Elyan Hadj-Rabah : Le champ d’intervention de La Banque Postale est un peu plus large. Notre expertise est très liée au secteur public local, en corrélation avec notre ADN de banque à mission d’intérêt général et avec notre actionnariat public. Notre vocation est d’accompagner, à risque maîtrisé, des secteurs clés – collectivités territoriales, établissements de soin, acteurs du secteur médico-social, bailleurs sociaux, entreprises publiques locales – dans le financement de projets à caractère social et/ou environnemental.
Damien Cocat : La Banque Postale dispose d’une part de marché importante sur le marché public local. Ce n’est pas le cas de La Banque des Territoires. En effet, nous finançons des projets et nous ne nous positionnons donc pas sur le financement de sections d’investissement dans les budgets annuels des collectivités et établissements publics.

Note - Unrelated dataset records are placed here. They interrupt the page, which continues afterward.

-- ==== Sys2Proof/Machine/State.lean ====
section
/-! DEFINITION. The state of the block (10_state.md R39), what it returns to the host, and the state after reset. -/

namespace Sys2Proof.Machine

/-- Reasons the machine stops with a fault: none. The block has no trap, abort, halt or lock-up state and no command
hangs (60_exceptions.md R223, R225; 00_scope.md R9), so the type has no constructor; an error of a command is a code
in `ERR` and the machine goes on. Log entry 13; safe. -/
inductive Fault where
deriving DecidableEq, Repr

/-- Reasons a command has no meaning in this model. -/
inductive Refusal where
  /-- Raised by an arm of `exec` whose command has no meaning yet; no arm does. Safe: nothing can be proved of a run
  that stops here. -/
  | notModelled (mnemonic : String)
deriving DecidableEq, Repr

/-- The byte-buffer space (20_memory.md R50): the bytes that exist, each with its address, the byte at offset `off` of
buffer `i` at `128·i + off`, which is the port's `buf_sel ‖ buf_addr` (R62). A buffer is as long as it has cells, and a
byte at or above its length has none (10_state.md R26). `Memory.wf` is the one canonical form. Log entry 5. -/
abbrev Memory := List Host.Cell

/-- A table of fifteen Points, entry `j` the multiple `j + 1` of its base (10_state.md R34). -/
abbrev Table := Vector Point TABLEN

/-- The generator table `GT`: 64 tables (10_state.md R34). -/
abbrev GenTable := Vector Table NTAB

/-- A byte string a host may put in a buffer: at most `BUFMAX` bytes, "a type that excludes" every other
(20_memory.md R56). -/
structure ByteString where
  bytes : Bytes
  short : bytes.length ≤ BUFMAX
deriving DecidableEq, Repr

/-- The five transactions by which the host drives the block (20_memory.md R56). -/
inductive Transaction where
  | reset
  | bufWrite (i : BReg) (v : ByteString)
  | bufRead (i : BReg)
  | statusRead
  | issue (w : Word)
deriving DecidableEq, Repr

/-- What a transaction returns to the host (20_memory.md R56). -/
inductive Reply where
  /-- `Reset` and `BufWrite` return nothing -/
  | nothing
  /-- `BufRead` returns the bytes of the buffer -/
  | bytes (v : Bytes)
  /-- `StatusRead` returns the `STATUS` word -/
  | status (w : Word)
  /-- `Issue` returns the new `ERR` and the new `FLAG` -/
  | response (err : BitVec 4) (flag : Bool)
deriving DecidableEq, Repr

/-- Everything the spec gives the block (10_state.md R39), and the host's side of the interface. -/
structure State where
  /-- Element registers `e0` to `e15` (10_state.md R20) -/
  e : Vector Element NEREG
  /-- Point registers `p0` to `p7` (10_state.md R23) -/
  pt : Vector Point NPREG
  /-- byte buffers `b0` to `b3` (10_state.md R26) -/
  buf : Memory
  /-- the condition flag (10_state.md R27) -/
  flag : Bool
  /-- the error code of the most recent command (10_state.md R28) -/
  err : BitVec 4
  /-- generator table valid (10_state.md R31) -/
  gtv : Bool
  /-- the generator table (10_state.md R34) -/
  gt : GenTable
  /-- 1 while a command is executing; 0 at every transaction boundary (10_state.md R30) -/
  busy : Bool
  /-- the model's own: the transactions the host is about to issue, oldest first (log entry 1) -/
  pending : List Transaction
  /-- the model's own: what the last transaction returned to the host (log entry 1) -/
  reply : Reply
deriving DecidableEq, Repr

/-- A Point with every limb 0. -/
def Point.allZero : Point := ⟨ZERO, ZERO, ZERO⟩

/-- The state right after reset (10_state.md R39, 70_reset_and_hazards.md R240). The contents of `gt` are unspecified
while `gtv` is 0 and nothing reads them; here every limb is 0: DESIGN CHOICE, unsafe, log entry 6. `pending` and
`reply` are the model's own: DESIGN CHOICE, unsafe, log entry 1. -/
def State.reset : State where
  e := Vector.replicate NEREG ZERO
  pt := Vector.replicate NPREG IDENT
  buf := []
  flag := false
  err := 0
  gtv := false
  gt := Vector.replicate NTAB (Vector.replicate TABLEN Point.allZero)
  busy := false
  pending := []
  reply := .nothing

end Sys2Proof.Machine
end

Nos financements sont adaptés aux spécificités de chaque projet ciblé par l’acteur public. Nous sommes une banque de projets.

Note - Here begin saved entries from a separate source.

-- ==== Sys2Proof/Certificates/Slice0/Obligations.lean ====
section
/-! DEFINITION. The statements for the provers, and the words they are written in. A value an operand encodes is
spelled here from the spec's own formulas (`bigEndian`, `encoding32`, the numerals of the opcode table), never by the
function of the model that is the claim's subject. -/

namespace Sys2Proof.Claims

open Sys2Proof Sys2Proof.Machine

/-! ### Frames -/

/-- What a command leaves alone: every Element register not listed in `e`, every Point register not listed in `p`,
every byte of memory outside the buffers listed in `b` (a command that stores replaces the whole of the buffer it
names: the bytes stored are those at offsets from 0 of that buffer, 20_memory.md R50), `FLAG` and the generator table
with its valid bit unless the last two arguments say otherwise, and always `BUSY` and the host's side. -/
structure Frame (s t : State) (e : List EReg := []) (p : List PReg := []) (b : List BReg := [])
    (flag : Bool := false) (table : Bool := false) : Prop where
  elements : ∀ i, i ∉ e → t.readE i = s.readE i
  points   : ∀ i, i ∉ p → t.readP i = s.readP i
  bytes    : ∀ i off, i ∉ b → Memory.byte? t.buf i off = Memory.byte? s.buf i off
  flag     : flag = false → t.flag = s.flag
  table    : table = false → t.gtv = s.gtv ∧ t.gt = s.gt
  host     : t.busy = s.busy ∧ t.pending = s.pending ∧ t.reply = s.reply

/-- The command answers error code `code` and changes nothing but `ERR` (60_exceptions.md R223). -/
def OnlyError (i : Instr) (s : State) (code : BitVec 4) : Prop :=
  ∃ t, exec i s = .next t ∧ t = { s with err := code } ∧ Frame s t

/-! ### Words and byte strings, from the spec's formulas -/

/-- The word with these four fields and a `zero` field of 0 (30_encoding.md R71). -/
def kWord (op rd ra rb : Nat) : Word := BitVec.ofNat 32 (op * 2 ^ 24 + rd * 2 ^ 20 + ra * 2 ^ 16 + rb * 2 ^ 12)

/-- `Σ v[k]·256^(len − 1 − k)`: the integer a byte string spells, high byte first (20_memory.md R51, R53). -/
def bigEndian (v : Bytes) : Nat := v.foldl (fun n b => 256 * n + b.toNat) 0

/-- The 32-byte encoding of an integer: byte `k` is `(n div 2^(8·(31 − k))) mod 256` (20_memory.md R51). -/
def encoding32 (n : Nat) : Bytes := (List.range 32).map fun k => BitVec.ofNat 8 (n / 2 ^ (8 * (31 - k)) % 256)

/-- The nibbles of a scalar, high byte first and high nibble first (20_memory.md R53). -/
def nibbles (v : Bytes) : List Nat := v.flatMap fun b => [b.toNat / 16, b.toNat % 16]

/-- Entry `j` of a table of fifteen Points, `T[j]` (10_state.md R34); the default is never met for `j < 15`. -/
def entry (T : Table) (j : Nat) : Point := T.toList.getD j IDENT

/-- `GT[k][j]` (10_state.md R34); the defaults are never met for `k < 64`, `j < 15`. -/
def genTableEntry (gt : GenTable) (k j : Nat) : Point := entry (gt.toList.getD k (Vector.replicate TABLEN IDENT)) j

/-- The `n`-th multiple a table holds, `entries j` being the multiple `j + 1`: the identity for `n = 0` (10_state.md R34,
43_point_primitives.md R174). -/
def multiple (entries : Nat → Point) (n : Nat) : Point := if n = 0 then IDENT else entries (n - 1)

/-! ### The opcode table, transcribed -/

/-- Mnemonic, `match` and `mask` of each row (30_encoding.md R74). -/
def opcodeRows : List (String × Word × Word) :=
  [("GTINIT", 0x01000000, 0xFFFFFFFF), ("FZERO", 0x10000000, 0xFF0FFFFF), ("FONE", 0x11000000, 0xFF0FFFFF),
   ("FSET", 0x12000000, 0xFF00FFFF), ("FSEL", 0x13000000, 0xFF000FFF), ("FEQ", 0x14000000, 0xFFF00FFF),
   ("FISZ", 0x15000000, 0xFFF0FFFF), ("FADD", 0x16000000, 0xFF000FFF), ("FSUB", 0x17000000, 0xFF000FFF)] ++
  [("FMUL", 0x18000000, 0xFF000FFF), ("FSQR", 0x19000000, 0xFF00FFFF), ("FINV", 0x1A000000, 0xFF00FFFF),
   ("FSQRT", 0x1B000000, 0xFF00FFFF), ("FLDB", 0x1C000000, 0xFF0CFFFF), ("FSTB", 0x1D000000, 0xFFC0FFFF),
   ("PIDENT", 0x20000000, 0xFF8FFFFF), ("PGEN", 0x21000000, 0xFF8FFFFF), ("PSET", 0x22000000, 0xFF88FFFF)] ++
  [("PSEL", 0x23000000, 0xFF888FFF), ("PADD", 0x24000000, 0xFF888FFF), ("PSUB", 0x25000000, 0xFF888FFF),
   ("PDBL", 0x26000000, 0xFF88FFFF), ("PLDB", 0x28000000, 0xFF8CFFFF), ("PSTB", 0x29000000, 0xFFC8FFFF),
   ("PSTBX", 0x2A000000, 0xFFC8FFFF), ("PSTBC", 0x2B000000, 0xFFC8FFFF), ("PSMUL", 0x2C000000, 0xFF88CFFF),
   ("PBMUL", 0x2D000000, 0xFF8CFFFF)]

/-- The mnemonic of a command (30_encoding.md R74). -/
def mnemonic : Instr → String
  | .gtinit => "GTINIT" | .fzero _ => "FZERO" | .fone _ => "FONE" | .fset _ _ => "FSET" | .fsel _ _ _ => "FSEL"
  | .feq _ _ => "FEQ" | .fisz _ => "FISZ" | .fadd _ _ _ => "FADD" | .fsub _ _ _ => "FSUB" | .fmul _ _ _ => "FMUL"
  | .fsqr _ _ => "FSQR" | .finv _ _ => "FINV" | .fsqrt _ _ => "FSQRT" | .fldb _ _ => "FLDB" | .fstb _ _ => "FSTB"
  | .pident _ => "PIDENT" | .pgen _ => "PGEN" | .pset _ _ => "PSET" | .psel _ _ _ => "PSEL" | .padd _ _ _ => "PADD"
  | .psub _ _ _ => "PSUB" | .pdbl _ _ => "PDBL" | .pldb _ _ => "PLDB" | .pstb _ _ => "PSTB" | .pstbx _ _ => "PSTBX"
  | .pstbc _ _ => "PSTBC" | .psmul _ _ _ => "PSMUL" | .pbmul _ _ => "PBMUL"

/-- The operand indices of a command that stand in `rd`, `ra`, `rb`; `none` for a field it does not use
(30_encoding.md R74, R78). -/
def operands : Instr → Option Nat × Option Nat × Option Nat
  | .gtinit => (none, none, none)
  | .fzero d => (some d, none, none)
  | .fone d => (some d, none, none)
  | .fset d a => (some d, some a, none)
  | .fsel d a b => (some d, some a, some b)
  | .feq a b => (none, some a, some b)
  | .fisz a => (none, some a, none)
  | .fadd d a b => (some d, some a, some b)
  | .fsub d a b => (some d, some a, some b)
  | .fmul d a b => (some d, some a, some b)
  | .fsqr d a => (some d, some a, none)
  | .finv d a => (some d, some a, none)
  | .fsqrt d a => (some d, some a, none)
  | .fldb d b => (some d, some b, none)
  | .fstb d a => (some d, some a, none)
  | .pident d => (some d, none, none)
  | .pgen d => (some d, none, none)
  | .pset d a => (some d, some a, none)
  | .psel d a b => (some d, some a, some b)
  | .padd d a b => (some d, some a, some b)
  | .psub d a b => (some d, some a, some b)
  | .pdbl d a => (some d, some a, none)
  | .pldb d b => (some d, some b, none)
  | .pstb d a => (some d, some a, none)
  | .pstbx d a => (some d, some a, none)
  | .pstbc d a => (some d, some a, none)
  | .psmul d a b => (some d, some a, some b)
  | .pbmul d b => (some d, some b, none)

/-- The destination is none of the sources; a command whose destination is a register of another kind than its sources,
or no register, always is (20_memory.md R59). -/
def DestinationIsNoSource : Instr → Prop
  | .fset d a | .fsqr d a | .finv d a | .fsqrt d a => d ≠ a
  | .fsel d a b | .fadd d a b | .fsub d a b | .fmul d a b => d ≠ a ∧ d ≠ b
  | .pset d a | .pdbl d a | .psmul d a _ => d ≠ a
  | .psel d a b | .padd d a b | .psub d a b => d ≠ a ∧ d ≠ b
  | .gtinit | .fzero _ | .fone _ | .feq _ _ | .fisz _ | .fldb _ _ | .fstb _ _ | .pident _ | .pgen _ | .pldb _ _
  | .pstb _ _ | .pstbx _ _ | .pstbc _ _ | .pbmul _ _ => True

/-! ### The curve group, from Mathlib -/

/-- The curve `y² = x³ + 7` over the residues modulo `p` (00_scope.md R1, 10_state.md R38). -/
def curve : WeierstrassCurve.Affine (ZMod P) := ⟨0, 0, 0, 0, 7⟩

/-- `k = g + h` in the chord-and-tangent group of the curve (43_point_primitives.md R178). -/
def IsSum (g h k : curve.Point) : Prop :=
  have : Fact P.Prime := ⟨P_prime⟩
  k = g + h

/-- `k = g − h` in the group of the curve. -/
def IsDifference (g h k : curve.Point) : Prop :=
  have : Fact P.Prime := ⟨P_prime⟩
  k = g - h

/-- `k = n·g` in the group of the curve. -/
def IsMultiple (n : Nat) (g k : curve.Point) : Prop :=
  have : Fact P.Prime := ⟨P_prime⟩
  k = n • g

/-- `[Q] = g`: the Point represents this element of the group, the identity when `Z = 0` and otherwise the pair
`(X/Z, Y/Z)` (43_point_primitives.md R178, R179). -/
def Represents (Q : Point) : curve.Point → Prop
  | .zero => Q.Z = ZERO
  | .some x y _ => Q.Z ≠ ZERO ∧ Q.X.res = x * Q.Z.res ∧ Q.Y.res = y * Q.Z.res

/-- Two Points are the same point, `≈` (43_point_primitives.md R179). -/
def SamePoint (A B : Point) : Prop :=
  (A.Z = ZERO ∧ B.Z = ZERO) ∨
  (A.Z ≠ ZERO ∧ B.Z ≠ ZERO ∧ A.X.res * B.Z.res = B.X.res * A.Z.res ∧ A.Y.res * B.Z.res = B.Y.res * A.Z.res)

/-! ### Runs -/

/-- The host's transactions performed one after another, each on the state the one before left (20_memory.md R60). -/
def performAll : List Transaction → State → Result
  | [], s => .next s
  | t :: ts, s =>
    match perform t s with
    | .next u => performAll ts u
    | .fault r => .fault r
    | .refused r => .refused r

/-- A cycle in which nothing is asked of the block. -/
def quiet : PortIn where
  rst := false
  cmdValid := false
  cmd := 0
  bufSel := 0
  bufAddr := 0
  bufWe := false
  bufWdata := 0
  bufLenWe := false
  bufLenIn := 0

/-- The cycles that stage a byte string in buffer `i`, one byte a cycle from offset `off` on (20_memory.md R62 (c)). -/
def stagingCycles (i : BReg) : Nat → Bytes → List PortIn
  | _, [] => []
  | off, b :: v =>
    { quiet with bufSel := i, bufAddr := BitVec.ofNat 7 off, bufWe := true, bufWdata := b } :: stagingCycles i (off + 1) v

/-- The cycle that commits a length (20_memory.md R62 (c)). -/
def commitCycle (i : BReg) (n : Nat) : PortIn := { quiet with bufSel := i, bufLenWe := true, bufLenIn := BitVec.ofNat 7 n }

end Sys2Proof.Claims

open Sys2Proof Sys2Proof.Machine Sys2Proof.Claims

/-! ## Encoding and decoding -/

/-- Words the spec writes out decode to the commands it says they are (30_encoding.md R78; 41_field_commands.md R130,
R133, R134, R140; 42_field_inv_sqrt.md R161; 44_point_commands.md R193; 45_point_codec.md R203; 46_scalar_mult.md R212,
R214). -/
def Obligations.SpecWordsDecode : Prop :=
  decode 0x18201000 = .ok (.fmul 2 0 1) ∧ decode 0x2C102000 = .ok (.psmul 1 0 2) ∧ decode 0x1D3F0000 = .ok (.fstb 3 15) ∧
  decode 0x10300000 = .ok (.fzero 3) ∧ decode 0x13201000 = .ok (.fsel 2 0 1) ∧ decode 0x14001000 = .ok (.feq 0 1) ∧
  decode 0x1C400000 = .ok (.fldb 4 0) ∧ decode 0x1A100000 = .ok (.finv 1 0) ∧ decode 0x23201000 = .ok (.psel 2 0 1) ∧
  decode 0x2B200000 = .ok (.pstbc 2 0) ∧ decode 0x2D200000 = .ok (.pbmul 2 0) ∧ decode 0x01000000 = .ok .gtinit

/-- Decoding the word that spells a command gives the command back, every operand included, for all 28 commands and
every operand value; and the fields of every command pass the check of its opcode's shape. -/
def Obligations.DecodeEncode : Prop := ∀ i : Instr, decode (encode i) = .ok i ∧ i.wellFormed = true

/-- Each command has one word: a word that decodes to a command is the word the encoder gives. -/
def Obligations.EncodeDecode : Prop := ∀ (w : Word) (i : Instr), decode w = .ok i → encode i = w

/-- A word spells the command of a row exactly when `(w & mask) = match`; then its operands are the fields `rd`, `ra`,
`rb` of the word, taken unchanged; a word that matches no row is illegal; no word matches two rows
(30_encoding.md R73, R75, over the table of R74). -/
def Obligations.OpcodeTable : Prop :=
  ∀ w : Word,
    (∀ m mtch mask, (m, mtch, mask) ∈ opcodeRows → (w &&& mask = mtch ↔ ∃ i, decode w = .ok i ∧ mnemonic i = m)) ∧
    (∀ i, decode w = .ok i →
      (∀ x ∈ (operands i).1, x = (w.extractLsb' 20 4).toNat) ∧ (∀ x ∈ (operands i).2.1, x = (w.extractLsb' 16 4).toNat) ∧
      (∀ x ∈ (operands i).2.2, x = (w.extractLsb' 12 4).toNat)) ∧
    ((∀ row ∈ opcodeRows, w &&& row.2.2 ≠ row.2.1) ↔ ∃ why, decode w = .error why) ∧
    (∀ r ∈ opcodeRows, ∀ r' ∈ opcodeRows, w &&& r.2.2 = r.2.1 → w &&& r'.2.2 = r'.2.1 → r = r')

L’autre élément important de notre doctrine d’intervention est que nous ne faisons pas concurrence aux banques privées, conformément aux règles européennes en vigueur. Nous comblons les failles de marché sur des maturités de prêts très longues, pour le financement d’actifs amortissables sur 50, voire 80 ans : des stations d’épuration, des réseaux d’eaux enterrés etc.
En quoi le projet de cofinancement de la BIH Saint-Germain-en-Laye sert-il les objectifs du grand pôle financier public dont font partie La Banque des Territoires et La Banque Postale ?
Damien Cocat : Le grand pôle financier public est l’ensemble constitué des diverses entités du groupe Caisse des Dépôts travaillant sur les sujets de financement. Parmi eux la Banque des Territoires, La Banque Postale, filiale de La Poste dont la Caisse des Dépôts est devenue actionnaire majoritaire en 2020, ou encore CNP Assurances. Soit un attelage d’assurance, d’épargne d’assurance-vie et de Livret A, d’un acteur bancaire spécialisé dans les projets complexes, d’un autre acteur bancaire spécialiste des collectivités territoriales, avec une force de frappe et des capacités d’intervention démultipliées au service des politiques publiques et des priorités nationales.
Elyan Hadj-Rabah : Autour de projets structurants comme l’est celui de la BIH Saint-Germain-en-Laye, l’idée est de faire jouer les complémentarités sur nos champs d’intervention respectifs, en apportant aux acteurs publics un bouclage de financement global.